# Min Age on Guest Certifications/Check ins?



## Sandy VDH (Mar 13, 2012)

Wyndham is closed for the night. Does anyone know if Wyndham has any age restrictions for checkins.  I know that RCI and some have 25 and older.  But I have reviewed Wyndham's guide and I see nothing.  My 21 year old neice wants me to book something for her.  I don't know if Wyndham has an age limit.


----------



## jhoug (Mar 13, 2012)

*21*

The minimun check-in is 21.  I'm pretty sure that's at all the resorts. 
The limit is at the bottom of all the email confirmations with the reservation # and map they send.


----------



## am1 (Mar 13, 2012)

some are advertised as 25.


----------



## Sandy VDH (Mar 13, 2012)

Looking for Vegas, and I think it is 21. 

And thanks, it is on the bottom on the ressies.


----------



## Sandi Bo (Mar 14, 2012)

I realize you've figured this out already, but just fyi - my 24 yr old daughter stayed at the Grand Desert.
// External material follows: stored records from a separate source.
-- ==== Sys2Proof/Machine/Ops.lean ====
section
/-! DEFINITION. The shared operations: ending a command (`done`, `raise`, Overrun), the four transport calls, the
cursor primitives and the micro-routines of `41_frame_codec.md`. -/

namespace Sys2Proof

/-- Whether an answer to `T_OPEN` or `T_SEND` is `ok` (R80). -/
def Answer.isOk : Answer → Bool
  | .ok _ => true
  | .fail => false

/-- An answer to `T_RECV(maxLen, t)`: `fail`, or at most `maxLen` bytes (R80: a longer string cannot occur). -/
def Answer.received (ans : Answer) (maxLen : Nat) : Option (List Byte) :=
  match ans with
  | .ok bs => some (bs.take maxLen)
  | .fail => none

end Sys2Proof

namespace Sys2Proof.Machine

/-! ### Ending a command: the block's "trap entry" -/

/-- `done(e)` and, for `e` not 0, `raise` (R272): `ERR <- e`, and the sticky bit of a nonzero code is set. Nothing
is undone, no `pc` is saved and nothing is vectored (R277); there is no return (R279). A faulting register access
does the same two writes with code 5. -/
def State.done (s : State) (e : ErrCode) : State :=
  { s with err := e, esticky := s.esticky ||| e.stickyMask }

/-- A cursor primitive refused by its bounds check: `OVR <- 1`, then `raise PreconditionError` (R163). -/
def State.overrun (s : State) : State := State.done { s with ovr := true } .precondition

/-- The one event that ends a micro-routine and the command around it: Overrun (R163). -/
inductive Overrun where
  | overrun
deriving DecidableEq, Repr

/-- A micro-routine: it reads and writes the state in the order of its text (R76) and may end in Overrun, the writes
before it standing (R272). -/
abbrev Micro := EStateM Overrun State

/-- What a routine that talks to the transport or validates returns (R169). -/
inductive Reply where
  | ok | tfail | reject
deriving DecidableEq, Repr

/-- A command: run its body and end with exactly one `done` (R273); an Overrun ends it as R163 says. Every command
completes (R83). -/
def runCommand (body : Micro ErrCode) (s : State) : Host.Outcome State Fault Refusal :=
  match body.run s with
  | .ok e t => .next (t.done e)
  | .error _ t => .next t.overrun

/-! ### The transport -/

/-- The environment's next answer: the next listed one, else a free value (R81). -/
def State.nextAnswer (s : State) : Answer := s.answers.headD (Config.envAnswer s.draws)

/-- The state once that answer has been given. -/
def State.answered (s : State) : State :=
  match s.answers with
  | [] => { s with draws := s.draws + 1 }
  | _ :: as => { s with answers := as }

/-- A call is appended to the transport trace (R11, R78). -/
def State.traced (s : State) (c : Call) : State := { s with trace := s.trace ++ [c] }

/-- `T_OPEN(Cfg.DEVICE_ID, rate(c))`: true when it returned `ok` (R80). -/
def tOpen (c : BitVec 3) : Micro Bool := fun s =>
  .ok s.nextAnswer.isOk (s.answered.traced (.tOpen s.cfg.deviceId (rate c) s.nextAnswer.isOk))

/-- `T_CLOSE() ; TOPEN <- 0` (R80: it always completes, so it draws no answer). -/
def tClose : Micro Unit := fun s => .ok () (State.traced { s with topen := false } .tClose)

/-- `T_SEND(bs)`: true when it returned `ok` (R80). -/
def tSend (bs : List Byte) : Micro Bool := fun s =>
  .ok s.nextAnswer.isOk (s.answered.traced (.tSend bs s.nextAnswer.isOk))

/-- `T_RECV(maxLen, Cfg.RX_TIMEOUT)` (R80). -/
def tRecv (maxLen : Nat) : Micro (Option (List Byte)) := fun s =>
  .ok (s.nextAnswer.received maxLen)
    (s.answered.traced (.tRecv maxLen s.cfg.rxTimeout (s.nextAnswer.received maxLen)))

/-! ### The cursor primitives -/

/-- `SET(v)` (R161), refused when `REM = 0` or `CUR >= PB_CAP` (R163). -/
def setByte (v : Byte) : Micro Unit := fun s =>
  if s.rem = 0 ∨ s.cfg.pbCap ≤ s.cur.toNat then .error .overrun s
  else .ok () { s with pb := Memory.write s.pb s.cur.toNat v, cur := s.cur + 1, rem := s.rem - 1 }

/-- `GET()` (R162), refused when `CUR >= PB_CAP` (R163). -/
def getByte : Micro Byte := fun s =>
  if s.cfg.pbCap ≤ s.cur.toNat then .error .overrun s
  else .ok (s.pbRead s.cur.toNat) { s with cur := s.cur + 1 }

/-- `SET(v)` for each byte of a list in order. -/
def setBytes : List Byte → Micro Unit
  | [] => pure ()
  | b :: bs => do
    setByte b
    setBytes bs

/-- `PUT16(v)` (R164). -/
def put16 (v : Half) : Micro Unit := do
  setByte (hi8 v)
  setByte (lo8 v)

/-- `GET16()` (R164). -/
def get16 : Micro Half := do
  let h ← getByte
  let l ← getByte
  return join16 h l

/-- `n` consecutive `GET16()` (R240). -/
def getWords : Nat → Micro (List Half)
  | 0 => pure []
  | n + 1 => do
    let w ← get16
    let ws ← getWords n
    return w :: ws

/-- `GET()` against each byte of a list in order, stopping at the first that differs; true when none does. It is the
header loop of `CHECK` (R168) and the echo loop of `AUTH` (R194). -/
def matchBytes : List Byte → Micro Bool
  | [] => pure true
  | b :: bs => do
    let g ← getByte
    if g = b then matchBytes bs else return false

/-! ### Frames -/

/-- `CUR <- 0 ; REM <- L`, the start of `ENCODE` (R165). -/
def startFrame (len : Nat) : Micro Unit := fun s => .ok () { s with cur := 0, rem := BitVec.ofNat 16 len }

/-- `SET(CRC(start, n))`: seal the frame with the checksum of its payload (R165). -/
def setCrc (start n : Nat) : Micro Unit := fun s => (setByte (s.crc start n)).run s

/-- `TXLEN <- L` (R165). -/
def setTxlen (len : Nat) : Micro Unit := fun s => .ok () { s with txlen := BitVec.ofNat 16 len }

/-- `ENCODE(tc, payload)` (R165). -/
def encodeFrame (tc : Byte) (payload : List Byte) : Micro Unit := do
  let s ← get
  startFrame (frameLen s.cfg payload.length)
  setBytes s.cfg.hdrTx
  setByte tc
  setBytes payload
  setCrc (s.cfg.hdrLen + 1) payload.length
  setTxlen (frameLen s.cfg payload.length)

/-- `SEND()` (R166): one `T_SEND` of the whole frame; without the transport no call is made and the outcome is that
of `fail` (R82). -/
def sendFrame : Micro Reply := fun s =>
  if s.topen then
    match (tSend (s.pbRange 0 s.txlen.toNat)).run s with
    | .ok true t => .ok .ok t
    | .ok false t => .ok .tfail t
    | .error e t => .error e t
  else .ok .tfail s

/-- The received bytes are put into `PB` from index 0 and counted in `RXLEN` (R167). -/
def State.store (s : State) (bs : List Byte) : State :=
  { s with pb := Memory.writeList s.pb 0 bs, rxlen := BitVec.ofNat 16 bs.length }

/-- `RECV(L)` (R167), with R82 as in `sendFrame`. -/
def recvFrame (len : Nat) : Micro Reply := fun s =>
  if s.topen then
    match (tRecv len).run s with
    | .ok (some bs) t => .ok .ok (t.store bs)
    | .ok none t => .ok .tfail t
    | .error e t => .error e t
  else .ok .tfail s

/-- `CUR <- 0`, the start of `CHECK` once the length has passed (R168). -/
def rewind : Micro Unit := fun s => .ok () { s with cur := 0 }

/-- `CHECK(tr, L)` (R168): length, header, type, checksum, in that order; true is `Accept`, false is `Reject`. -/
def checkFrame (tr : Byte) (len : Nat) : Micro Bool := do
  let s ← get
  if s.rxlen.toNat < len then return false
  else do
    rewind
    let hdr ← matchBytes s.cfg.hdrRx
    if hdr then do
      let ty ← getByte
      if ty = tr then
        return decide (s.crc (s.cfg.hdrLen + 1) (len - s.cfg.hdrLen - 2) = s.pbRead (len - 1))
      else return false
    else return false

/-- The end of `XACK`: `CHECK` of the ACK frame and the comparison of its echo byte (R171). -/
def ackTail (tc : Byte) : Micro Reply := do
  let s ← get
  let accepted ← checkFrame s.cfg.trAck (s.cfg.hdrLen + 3)
  if accepted then do
    let echo ← getByte
    if echo = tc then return .ok else return .reject
  else return .reject

/-- The receiving half of `XACK` (R171). -/
def awaitAck (tc : Byte) : Micro Reply := do
  let s ← get
  let r ← recvFrame (s.cfg.hdrLen + 3)
  match r with
  | .ok => ackTail tc
  | _ => return .tfail

/-- `XACK(tc, payload)`: one acknowledged exchange (R171). -/
def xack (tc : Byte) (payload : List Byte) : Micro Reply := do
  encodeFrame tc payload
  let r ← sendFrame
  match r with
  | .ok => awaitAck tc
  | _ => return .tfail

/-- The general mapping of R271: `TFail` is TransportError, `Reject` is ProtocolError, `Ok` is no error. -/
def Reply.toErr : Reply → ErrCode
  | .ok => .noError
  | .tfail => .transport
  | .reject => .protocol

end Sys2Proof.Machine
end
No problems.  (She couldn't rent a car, but could check into the Wyndham. The shuttle stops running early and we joked about that, about the time they were ready to go out, the timeshare shuttle had stopped running (they took taxis)).


----------



## jjmanthei05 (Mar 14, 2012)

Here is the verbiage on the bottom of a confirmation we have for great smokies lodge...

_Minimum Check-In Age for the CLUB WYNDHAM® Plus Program: The Member or Guest checking in must be at least 21 years of age with a valid ID._

So I would guess this is network wide.

Jason


----------